-- ==== Sys2Proof/Machine/StartCommands.lean ====
section
/-! DEFINITION. The meanings of the start-up commands: POWER_ON, ENTRY_TO_LISTEN, LISTEN_TIMER_EXPIRY,
RETAINED_WRITE_COMPLETE, RECKONING, LOSS_OF_SUPPLY. Every command but POWER_ON needs the supply (log 5). -/

namespace Sys2Proof.Machine

/-- Work done while the supply is present; without it nothing happens (log 5). -/
def powered (f : State → State) (s : State) : State := if s.supply then f s else s

/-- POWER_ON (R186): a write in progress is cut short, and the station starts (log 15). -/
def powerOn (reads : StartReadings) (s : State) : State := start .powerOn reads (tearWrite s)

/-- The kind of the start's event entry (R170, R171, R186). -/
def startEntry (s : State) : EventKind :=
  match s.startKind with
  | .powerOn => .powerReturn
  | .restart => .restart

/-- A reckoning with its readers: the account unit, the movement controller, then the re-grade that LIFT MISMATCH causes,
duty sharing, and the write of the retained store (R4, R5, R22, R184; log 9). -/
def workRecord (s : State) : State := beginWrite (settle (regrade (movementRecord (accountRecord (reckon s)))))

/-- The key's initial position: the position found, else OUT OF SERVICE by default; one taken earlier stands (R39). -/
def initialKey (key : Option KeyPosition) (n : Ini) : Ini :=
  if n.keyTaken then n
  else
    match key with
    | some k => { n with key := k, keyTaken := true }
    | none => { n with key := .outOfService, keyTaken := true, keyDefaulted := true }

/-- The minute of the start's event entry. After a store that START found good it is the minute START set from the copy it
took, whatever impulses have come since (R170; log 36). After a store that START cleared, R170's words do not apply, and the
entry has the minute as it stands when it is made (R157, R171). -/
def startMinute (s : State) : Nat :=
  if s.acu.openingDue then s.ini.minute
  else
    match s.rst.half s.rst.newest with
    | some h => h.contents.minute
    | none => s.ini.minute

/-- The event entry of the continuing period, or of the one that a cleared store left unset (R157, R170, R171). -/
def enterStart (s : State) : State :=
  { s with acu := { s.acu with
      period := s.acu.period.addEntry { kind := startEntry s, minute := startMinute s } } }

/-- The pulses counted in START reach no take: both counters stand at 0 before the first one (R154, R170; log 35). -/
def dropStartPulses (s : State) : State := { s with ini := { s.ini with inletCount := 0, outletCount := 0 } }

/-- The timers of the entry to LISTEN (R4, R88, R102, R180). -/
def listenTimers (s : State) : State :=
  { s with listenTimer := some (2 * s.intervalMs),
           srk := { s.srk with timer := some Config.reckonTime },
           yli := { s.yli with reportTimer := some (s.number * 1000) },
           ysu := { s.ysu with silence := some (5 * s.intervalMs) } }

/-- ENTRY_TO_LISTEN (R180): START's steps done and the key's initial position taken. The report timer starts at N × 1 s
(R88) before the first reckoning is made, so a kind that the reckoning newly latches restarts it at I: the model's choice
(log 39). -/
def enterListen (key : Option KeyPosition) (s : State) : State :=
  if s.station = .start ∧ s.stepsDone then
    let s1 := listenTimers { s with station := .listen, stepsDone := false, ini := initialKey key s.ini }
    finish (workRecord (enterStart (dropStartPulses s1)))
  else s

/-- The role that a drive state adopts at the entry to RUN (R134). -/
def adopted (d : Drive) : Option Cause := if d.state = .isOpen then some .automatic else none

/-- The yard sharing unit at the entry to RUN: the adopted roles, the dwells, the hand order (R129, R134). -/
def adoptRoles (s : State) : Ysu :=
  { s.ysu with
    take := { s.ysu.take with held := adopted s.vdu.inlet, dwell := some Config.dwellTime },
    give := { s.ysu.give with held := adopted s.vdu.outlet, dwell := some Config.dwellTime },
    effective := s.ysu.order != .auto && s.ini.key == .auto }

/-- Entry to RUN (R134, R171, R180): the adopted set is settled and handed on against the empty set of LISTEN. -/
def enterRun (s : State) : State :=
  settleFrom s
    { s with station := .run, listenTimer := none, ysu := adoptRoles s,
             acu := { s.acu with period := { s.acu.period with number := some (s.acu.period.number.getD 1) } } }

/-- LISTEN_TIMER_EXPIRY (R180). -/
def listenExpired (s : State) : State :=
  if s.station = .listen ∧ s.listenTimer.isSome then finish (enterRun s) else s

/-- A written half as the read-back found it good: it is the newer copy (R184). -/
def writeKept (w : StoreWrite) (s : State) : State :=
  { s with rst := { s.rst.setHalf w.half (some w.image) with newest := w.half, writing := none } }

/-- The next write, when one has come due during this one (log 12). -/
def writeAgain (s : State) : State :=
  if s.rst.again then beginWrite { s with rst := { s.rst with again := false } } else s

/-- A failed write: the half holds something else, and the station enters FAULT (R184). -/
def writeFailed (w : StoreWrite) (now : Option StoreHalf) (s : State) : State :=
  enterFault { s with rst := { s.rst.setHalf w.half now with writing := none } }

/-- The restart that waited for the write (R184, R186). -/
def restartAfterWrite (w : StoreWrite) (now : Option StoreHalf) (reads : StartReadings) (s : State) : State :=
  start .restart reads { s with rst := { s.rst.setHalf w.half now with writing := none } }

/-- RETAINED_WRITE_COMPLETE (R184). -/
def writeDone (back : ReadBack) (reads : StartReadings) (s : State) : State :=
  match s.rst.writing with
  | none => s
  | some w =>
    match back with
    | .asWritten =>
      if s.rst.restartDue then restartAfterWrite w (some w.image) reads s else finish (writeAgain (writeKept w s))
    | .differs now =>
      if s.rst.restartDue then restartAfterWrite w now reads s else finish (writeFailed w now s)

/-- RECKONING (R4): the timer restarts at 10 s. -/
def reckonExpired (s : State) : State :=
  if s.working ∧ s.srk.timer.isSome then
    finish (workRecord { s with srk := { s.srk with timer := some Config.reckonTime } })
  else s

/-- LOSS_OF_SUPPLY (R184): a write in progress leaves its half bad. -/
def loseSupply (s : State) : State := { tearWrite s with supply := false }

/-! ## Meanings -/

/-- POWER_ON. -/
def execPowerOn (reads : StartReadings) (s : State) : Host.Outcome State Fault Refusal := .next (powerOn reads s)

/-- ENTRY_TO_LISTEN. -/
def execEntryToListen (key : Option KeyPosition) (s : State) : Host.Outcome State Fault Refusal :=
  .next (powered (enterListen key) s)

/-- LISTEN_TIMER_EXPIRY. -/
def execListenTimerExpiry (s : State) : Host.Outcome State Fault Refusal := .next (powered listenExpired s)

/-- RETAINED_WRITE_COMPLETE. -/
def execRetainedWriteComplete (back : ReadBack) (reads : StartReadings) (s : State) :
    Host.Outcome State Fault Refusal := .next (powered (writeDone back reads) s)

/-- RECKONING. -/
def execReckoning (s : State) : Host.Outcome State Fault Refusal := .next (powered reckonExpired s)

/-- LOSS_OF_SUPPLY. -/
def execLossOfSupply (s : State) : Host.Outcome State Fault Refusal := .next (powered loseSupply s)

end Sys2Proof.Machine
end

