-- ==== Sys2Proof/Machine/Step.lean ====
section
/-! DEFINITION. One step: the command at the front of the queue, or one millisecond on an empty queue (log 4). -/

namespace Sys2Proof.Machine

/-- One step. -/
def step (s : State) : Host.Outcome State Fault Refusal :=
  match s.pending with
  | [] => .next (tick s)
  | c :: rest => exec c { s with pending := rest }

/-- The command that a word spells, put at the front of the queue; no row gives bits, so no word spells one. -/
def State.withFetchWord (s : State) (nbits w : Nat) : State :=
  match decodeTableWord nbits w with
  | some c => { s with pending := c :: s.pending }
  | none => s

end Sys2Proof.Machine
end

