-- ==== Sys2Proof/Safety.lean ====
section
/-! DEFINITION. The laws of the device, each as a property of a state: what the statements about every step speak of. -/

namespace Sys2Proof.Machine

/-- The waiting commands are well formed. -/
abbrev pendingLaw (s : State) : Prop := ∀ c ∈ s.pending, c.wellFormed = true

/-- R177, R179: every kind currently present is in the latched set. -/
abbrev alarmLaw (s : State) : Prop := s.oau.current &&& ~~~ s.oau.latched = 0#16

/-- R80: at most one REPORT and at most three other messages, an ACCOUNT or STATUS in flight among the three. -/
abbrev queueLaw (s : State) : Prop :=
  (s.yli.queue.filter Message.isReport).length ≤ 1 ∧ s.yli.othersHeld ≤ 3

/-- Log 8, R80, R82, R87: no REPORT is due between events; a transmitter that sends has its message in flight and the line
BUSY, one that waits has a queue and the line BUSY, and one that stands by has no queue or is held by QUIET. -/
abbrev lineLaw (s : State) : Prop :=
  s.yli.reportDue = false ∧
    (s.yli.tx = .sending → s.yli.line = .busy ∧ s.yli.inFlight.isSome = true) ∧
    (s.yli.tx = .waiting → s.yli.line = .busy ∧ s.yli.queue ≠ []) ∧
    (s.yli.tx = .standby → s.yli.queue = [] ∨ s.yli.quiet = true)

/-- No frame begins at the end of an event: the line is BUSY, the transmitter sends or backs off, or QUIET holds it. -/
abbrev nothingBegins (s : State) : Prop :=
  s.yli.line = .busy ∨ s.yli.tx = .sending ∨ s.yli.tx = .backOff ∨ (s.yli.tx = .standby ∧ s.yli.quiet = true)

/-- The numbers of a table ascend. -/
abbrev ascendingTable (t : List PeerEntry) : Prop := t.Pairwise (fun x y => x.number < y.number)

/-- R92: ascending station numbers in 1..16, none the own number, and so at most 15 entries. -/
abbrev tableLaw (s : State) : Prop :=
  ascendingTable s.ysu.table ∧ (∀ e ∈ s.ysu.table, 1 ≤ e.number ∧ e.number ≤ 16 ∧ e.number ≠ s.number) ∧
    s.ysu.table.length ≤ 15

/-- What START has settled before LISTEN: a valid number and a key position taken; and a table outside LISTEN and RUN is
empty (R39, R99, R181). -/
abbrev stationLaw (s : State) : Prop :=
  (s.stepsDone = true → s.numberValid = true ∧ s.station = .start) ∧
    (s.working = true → s.numberValid = true ∧ s.ini.keyTaken = true) ∧ (s.ysu.table ≠ [] → s.working = true)

/-- R22, R63: while LIFT MISMATCH is current the record is not graded VALID. -/
abbrev gradeLaw (s : State) : Prop := s.isCurrent .liftMismatch = true → s.srk.record.status ≠ .valid

/-- R109, R124: a role only in RUN with the key not at OUT OF SERVICE; no TAKE in HIGH or TOP, with the inlet drive in FAULT,
with LIFT MISMATCH current or on an INVALID stock; no GIVE in LANDED or LOW or with the outlet drive in FAULT. -/
abbrev roleLaw (s : State) : Prop :=
  (s.holdsTake = true ∨ s.holdsGive = true → s.station = .run ∧ s.ini.key ≠ .outOfService) ∧
    (s.holdsTake = true → s.mvc.zone ≠ .high ∧ s.mvc.zone ≠ .top ∧ s.vdu.inlet.state ≠ .fault ∧
      s.isCurrent .liftMismatch = false ∧ s.srk.record.status ≠ .invalid) ∧
    (s.holdsGive = true → s.mvc.zone ≠ .landed ∧ s.mvc.zone ≠ .low ∧ s.vdu.outlet.state ≠ .fault)

/-- R110, R111: the station holds each ability exactly while every term of its list holds. -/
abbrev abilityLaw (s : State) : Prop :=
  (s.ysu.take.able = true ↔ s.station = .run ∧ s.ini.key = .auto ∧
    (s.srk.record.status = .valid ∨ (s.srk.record.status = .doubtful ∧ s.isCurrent .liftMismatch = false)) ∧
    (s.mvc.zone = .landed ∨ s.mvc.zone = .low ∨ s.mvc.zone = .working) ∧ s.vdu.inlet.state ≠ .fault ∧
    s.isCurrent .numberClash = false) ∧
  (s.ysu.give.able = true ↔ s.station = .run ∧ s.ini.key = .auto ∧ s.srk.record.status ≠ .invalid ∧
    (s.mvc.zone = .working ∨ s.mvc.zone = .high ∨ s.mvc.zone = .top) ∧ s.vdu.outlet.state ≠ .fault ∧
    s.ini.district.value.isSome = true ∧ s.isCurrent .numberClash = false)

/-- R57, R125: the request is raised exactly in RUN with the holder in TOP, the key not at OUT OF SERVICE and the outlet not in
FAULT, and exactly then GIVE is held with cause LIMIT. -/
abbrev limitLaw (s : State) : Prop :=
  let forced := s.station = .run ∧ s.mvc.zone = .top ∧ s.ini.key ≠ .outOfService ∧ s.vdu.outlet.state ≠ .fault
  (s.mvc.forcedGive = true ↔ forced) ∧ (s.ysu.give.held = some .limit ↔ forced)

/-- R55: the commands are those of the table: NONE outside RUN and at OUT OF SERVICE; else OPEN for a role held in a zone that
allows it, the inlet not on an INVALID stock, and CLOSE otherwise. -/
abbrev commandLaw (s : State) : Prop :=
  let free := s.station ≠ .run ∨ s.ini.key = .outOfService
  let filling := s.holdsTake = true ∧ (s.mvc.zone = .landed ∨ s.mvc.zone = .low ∨ s.mvc.zone = .working) ∧
    s.srk.record.status ≠ .invalid
  let giving := s.holdsGive = true ∧ (s.mvc.zone = .working ∨ s.mvc.zone = .high ∨ s.mvc.zone = .top)
  s.vdu.inlet.command = (if free then .none else if filling then .toOpen else .toClose) ∧
    s.vdu.outlet.command = (if free then .none else if giving then .toOpen else .toClose)

/-- R50: a driven governor output lies in 0..1000, and is 0 whenever the outlet drive state is not OPEN. -/
abbrev governorLaw (s : State) : Prop :=
  match s.vdu.governor with
  | .released => True
  | .driven o => o ≤ 1000 ∧ (s.vdu.outlet.state ≠ .isOpen → o = 0)

/-- R42, R47: an output is driven only toward the state's end with the timer running; a released drive is never driven;
the retry count is 0..2. -/
abbrev driveLaw (d : Drive) : Prop :=
  d.retry ≤ 2 ∧ (d.command = .none → d.output = .notDriven) ∧
    (d.output = .towardOpen → d.state = .opening ∧ d.travel.isSome = true) ∧
    (d.output = .towardClosed → d.state = .closing ∧ d.travel.isSome = true)

/-- R185: the halves and the image being written hold contents of the station's own writing. -/
abbrev storeLaw (s : State) : Prop :=
  (∀ h ∈ s.rst.a, h.wf = true) ∧ (∀ h ∈ s.rst.b, h.wf = true) ∧ (∀ w ∈ s.rst.writing, w.image.contents.wf = true)

/-- R153, R165, R168 and R152's ranges, with what the station now holds in the place of a half's contents; and an
opening stock is awaited before LISTEN only, with the list empty (R171). -/
abbrev accountLaw (s : State) : Prop :=
  (retainedContents s).wf = true ∧
    (s.acu.openingDue = true → s.acu.list = [] ∧ s.working = false)

/-- R27 to R30: a VALID input holds its reading, which lies in range; a held value lies in range; the hold timer runs while
HELD, and only then. -/
abbrev recordLaw (i : InputId) (r : InputRecord) : Prop :=
  (r.status = .valid → i.inRange r.reading = true ∧ r.held = some r.reading) ∧
    (∀ v ∈ r.held, i.inRange v = true) ∧ (r.hold.isSome = true ↔ r.status = .held)

/-- The law of an input record, for the six. -/
abbrev inputLaw (s : State) : Prop :=
  recordLaw .crown s.ini.crown ∧ recordLaw .gauge s.ini.gauge ∧ recordLaw .inletMain s.ini.inletMain ∧
    recordLaw .district s.ini.district ∧ recordLaw .gasTemp s.ini.gasTemp ∧ recordLaw .barometer s.ini.barometer

/-- R1, R7, R24, R182: the settings in use passed every test, and are in use from the end of START's steps on; the record's
height is within the total travel; and the record of LISTEN and RUN has been graded. -/
abbrev plantLaw (s : State) : Prop :=
  (∀ p ∈ s.plug, p.valid = true) ∧ (s.stepsDone = true ∨ s.working = true → s.plug.isSome = true) ∧
    s.srk.record.h ≤ totalTravel s.cfg.lifts ∧ (s.working = true → s.srk.graded = true)

/-- R136, R141: the opening is 0..1000. -/
abbrev openingLaw (s : State) : Prop := s.pgv.opening ≤ 1000

/-- R138's table; the first line that applies decides. -/
def modeTable (s : State) : GovernorMode :=
  if s.station ≠ .run ∨ s.ini.key = .outOfService then .released
  else if s.holdsGive = false then .ramping
  else if s.vdu.outlet.state ≠ .isOpen then .shut
  else if s.ini.district.value = none then .holding
  else .governing

/-- R138, R139, R142, R145: the mode is the table's; the step timer runs in the driven modes alone; the opening is 0 while
RELEASED and while the outlet is not OPEN; and the actuator stands where the opening says. -/
abbrev modeLaw (s : State) : Prop :=
  s.pgv.mode = modeTable s ∧ (s.pgv.step.isSome = true ↔ s.pgv.mode ≠ .released) ∧
    (s.pgv.mode = .released → s.pgv.opening = 0 ∧ s.vdu.governor = .released) ∧
    (s.pgv.mode ≠ .released → s.vdu.governor = .driven s.pgv.opening) ∧
    (s.vdu.outlet.state ≠ .isOpen → s.pgv.opening = 0)

/-! ## What a statement says did not change -/

/-- Nothing changed but the blocks that duty sharing and what follows from it may move: VDU, MVC, YLI, YSU, PGV, ACU and
the alarm sets. -/
abbrev dutyFrame (s t : State) : Prop :=
  t = { s with vdu := t.vdu, mvc := t.mvc, yli := t.yli, ysu := t.ysu, pgv := t.pgv, acu := t.acu, oau := t.oau }

/-- Nothing changed but the yard line interface. -/
abbrev lineFrame (s t : State) : Prop := t = { s with yli := t.yli }

/-- The accounts kept: list, open number and stock, meter figures, residues, rate. -/
abbrev accountsKept (s t : State) : Prop :=
  t.acu.list = s.acu.list ∧ t.acu.period.number = s.acu.period.number ∧
    t.acu.period.openingStock = s.acu.period.openingStock ∧ t.acu.period.makeIn = s.acu.period.makeIn ∧
    t.acu.period.sendOut = s.acu.period.sendOut ∧ t.acu.inletResidue = s.acu.inletResidue ∧
    t.acu.outletResidue = s.acu.outletResidue ∧ t.acu.rate = s.acu.rate

/-- What a start leaves whose steps all pass on a good store: its contents in their blocks, the clock started from them, the
line, the duty sharing and the stock record at their first values (R34, R72, R149, R170, R185). -/
abbrev restoredFrom (r : StartReadings) (p : Settings) (h : HalfId) (x : StoreHalf) (t : State) : Prop :=
  t.station = .start ∧ t.stepsDone = true ∧ t.number = r.straps ∧ t.plug = some p ∧ t.plugSum = plugCheckWord r.plug ∧
    t.acu.list = x.contents.list ∧ t.acu.period = x.contents.period ∧
    t.acu.inletResidue = x.contents.inletResidue ∧ t.acu.outletResidue = x.contents.outletResidue ∧
    t.acu.slots = [] ∧ t.acu.slot = 0 ∧ t.acu.rate = 0 ∧ t.acu.lastGood = none ∧ t.acu.silentWindow = none ∧
    t.acu.served = none ∧ t.acu.openingDue = false ∧
    t.mvc.cycles = x.contents.cycles ∧ t.mvc.restTime = x.contents.restTime ∧ t.ini.minute = x.contents.minute ∧
    t.pgv.lowest = x.contents.period.lowest ∧ t.ini.impulse = some 70000 ∧
    t.yli = .initial ∧ t.ysu = .initial ∧ t.srk = .initial ∧ t.rst.newest = h ∧
    t.isLatched .retainedLost = false ∧ t.isCurrent .configFault = false
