-- ==== Sys2Proof/Laws/State.lean ====
section
/-! SUPPORT. One lemma per field per update: what each plain update of the state leaves as it was. All are true by
computation, so that no proof unfolds a record update. -/

namespace Sys2Proof.Machine

/-! ## cease -/

@[simp] theorem cease_supply (k : AlarmKind) (s : State) : (cease k s).supply = s.supply := rfl
@[simp] theorem cease_station (k : AlarmKind) (s : State) : (cease k s).station = s.station := rfl
@[simp] theorem cease_startKind (k : AlarmKind) (s : State) : (cease k s).startKind = s.startKind := rfl
@[simp] theorem cease_stepsDone (k : AlarmKind) (s : State) : (cease k s).stepsDone = s.stepsDone := rfl
@[simp] theorem cease_listenTimer (k : AlarmKind) (s : State) : (cease k s).listenTimer = s.listenTimer := rfl
@[simp] theorem cease_number (k : AlarmKind) (s : State) : (cease k s).number = s.number := rfl
@[simp] theorem cease_plug (k : AlarmKind) (s : State) : (cease k s).plug = s.plug := rfl
@[simp] theorem cease_plugSum (k : AlarmKind) (s : State) : (cease k s).plugSum = s.plugSum := rfl
@[simp] theorem cease_ini (k : AlarmKind) (s : State) : (cease k s).ini = s.ini := rfl
@[simp] theorem cease_vdu (k : AlarmKind) (s : State) : (cease k s).vdu = s.vdu := rfl
@[simp] theorem cease_srk (k : AlarmKind) (s : State) : (cease k s).srk = s.srk := rfl
@[simp] theorem cease_mvc (k : AlarmKind) (s : State) : (cease k s).mvc = s.mvc := rfl
@[simp] theorem cease_yli (k : AlarmKind) (s : State) : (cease k s).yli = s.yli := rfl
@[simp] theorem cease_ysu (k : AlarmKind) (s : State) : (cease k s).ysu = s.ysu := rfl
@[simp] theorem cease_pgv (k : AlarmKind) (s : State) : (cease k s).pgv = s.pgv := rfl
@[simp] theorem cease_acu (k : AlarmKind) (s : State) : (cease k s).acu = s.acu := rfl
@[simp] theorem cease_rst (k : AlarmKind) (s : State) : (cease k s).rst = s.rst := rfl
@[simp] theorem cease_pending (k : AlarmKind) (s : State) : (cease k s).pending = s.pending := rfl

/-! ## acceptAlarms -/

@[simp] theorem acceptAlarms_supply (s : State) : (acceptAlarms s).supply = s.supply := rfl
@[simp] theorem acceptAlarms_station (s : State) : (acceptAlarms s).station = s.station := rfl
@[simp] theorem acceptAlarms_startKind (s : State) : (acceptAlarms s).startKind = s.startKind := rfl
@[simp] theorem acceptAlarms_stepsDone (s : State) : (acceptAlarms s).stepsDone = s.stepsDone := rfl
@[simp] theorem acceptAlarms_listenTimer (s : State) : (acceptAlarms s).listenTimer = s.listenTimer := rfl
@[simp] theorem acceptAlarms_number (s : State) : (acceptAlarms s).number = s.number := rfl
@[simp] theorem acceptAlarms_plug (s : State) : (acceptAlarms s).plug = s.plug := rfl
@[simp] theorem acceptAlarms_plugSum (s : State) : (acceptAlarms s).plugSum = s.plugSum := rfl
@[simp] theorem acceptAlarms_ini (s : State) : (acceptAlarms s).ini = s.ini := rfl
@[simp] theorem acceptAlarms_vdu (s : State) : (acceptAlarms s).vdu = s.vdu := rfl
@[simp] theorem acceptAlarms_srk (s : State) : (acceptAlarms s).srk = s.srk := rfl
@[simp] theorem acceptAlarms_mvc (s : State) : (acceptAlarms s).mvc = s.mvc := rfl
@[simp] theorem acceptAlarms_yli (s : State) : (acceptAlarms s).yli = s.yli := rfl
@[simp] theorem acceptAlarms_ysu (s : State) : (acceptAlarms s).ysu = s.ysu := rfl
@[simp] theorem acceptAlarms_pgv (s : State) : (acceptAlarms s).pgv = s.pgv := rfl
@[simp] theorem acceptAlarms_acu (s : State) : (acceptAlarms s).acu = s.acu := rfl
@[simp] theorem acceptAlarms_rst (s : State) : (acceptAlarms s).rst = s.rst := rfl
@[simp] theorem acceptAlarms_pending (s : State) : (acceptAlarms s).pending = s.pending := rfl

/-! ## updateRole -/

@[simp] theorem updateRole_supply (r : Role) (f : RoleState → RoleState) (s : State) : (updateRole r f s).supply = s.supply := rfl
@[simp] theorem updateRole_station (r : Role) (f : RoleState → RoleState) (s : State) : (updateRole r f s).station = s.station := rfl
@[simp] theorem updateRole_startKind (r : Role) (f : RoleState → RoleState) (s : State) : (updateRole r f s).startKind = s.startKind := rfl
@[simp] theorem updateRole_stepsDone (r : Role) (f : RoleState → RoleState) (s : State) : (updateRole r f s).stepsDone = s.stepsDone := rfl
@[simp] theorem updateRole_listenTimer (r : Role) (f : RoleState → RoleState) (s : State) : (updateRole r f s).listenTimer = s.listenTimer := rfl
@[simp] theorem updateRole_number (r : Role) (f : RoleState → RoleState) (s : State) : (updateRole r f s).number = s.number := rfl
@[simp] theorem updateRole_plug (r : Role) (f : RoleState → RoleState) (s : State) : (updateRole r f s).plug = s.plug := rfl
@[simp] theorem updateRole_plugSum (r : Role) (f : RoleState → RoleState) (s : State) : (updateRole r f s).plugSum = s.plugSum := rfl
@[simp] theorem updateRole_ini (r : Role) (f : RoleState → RoleState) (s : State) : (updateRole r f s).ini = s.ini := rfl
@[simp] theorem updateRole_vdu (r : Role) (f : RoleState → RoleState) (s : State) : (updateRole r f s).vdu = s.vdu := rfl
@[simp] theorem updateRole_srk (r : Role) (f : RoleState → RoleState) (s : State) : (updateRole r f s).srk = s.srk := rfl
@[simp] theorem updateRole_mvc (r : Role) (f : RoleState → RoleState) (s : State) : (updateRole r f s).mvc = s.mvc := rfl
@[simp] theorem updateRole_yli (r : Role) (f : RoleState → RoleState) (s : State) : (updateRole r f s).yli = s.yli := rfl
@[simp] theorem updateRole_pgv (r : Role) (f : RoleState → RoleState) (s : State) : (updateRole r f s).pgv = s.pgv := rfl
@[simp] theorem updateRole_acu (r : Role) (f : RoleState → RoleState) (s : State) : (updateRole r f s).acu = s.acu := rfl
@[simp] theorem updateRole_oau (r : Role) (f : RoleState → RoleState) (s : State) : (updateRole r f s).oau = s.oau := rfl
@[simp] theorem updateRole_rst (r : Role) (f : RoleState → RoleState) (s : State) : (updateRole r f s).rst = s.rst := rfl
@[simp] theorem updateRole_pending (r : Role) (f : RoleState → RoleState) (s : State) : (updateRole r f s).pending = s.pending := rfl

# [Exercise]
The stretch of entries above that starts with the line containing "abbrev alarmLaw (s" and goes on through the line containing "flight and the line" is to be transcribed exactly, and no other line is to be transcribed.

# [Reply]
abbrev alarmLaw (s : State) : Prop := s.oau.current &&& ~~~ s.oau.latched = 0#16

/-- R80: at most one REPORT and at most three other messages, an ACCOUNT or STATUS in flight among the three. -/
abbrev queueLaw (s : State) : Prop :=
  (s.yli.queue.filter Message.isReport).length ≤ 1 ∧ s.yli.othersHeld ≤ 3

/-- Log 8, R80, R82, R87: no REPORT is due between events; a transmitter that sends has its message in flight and the line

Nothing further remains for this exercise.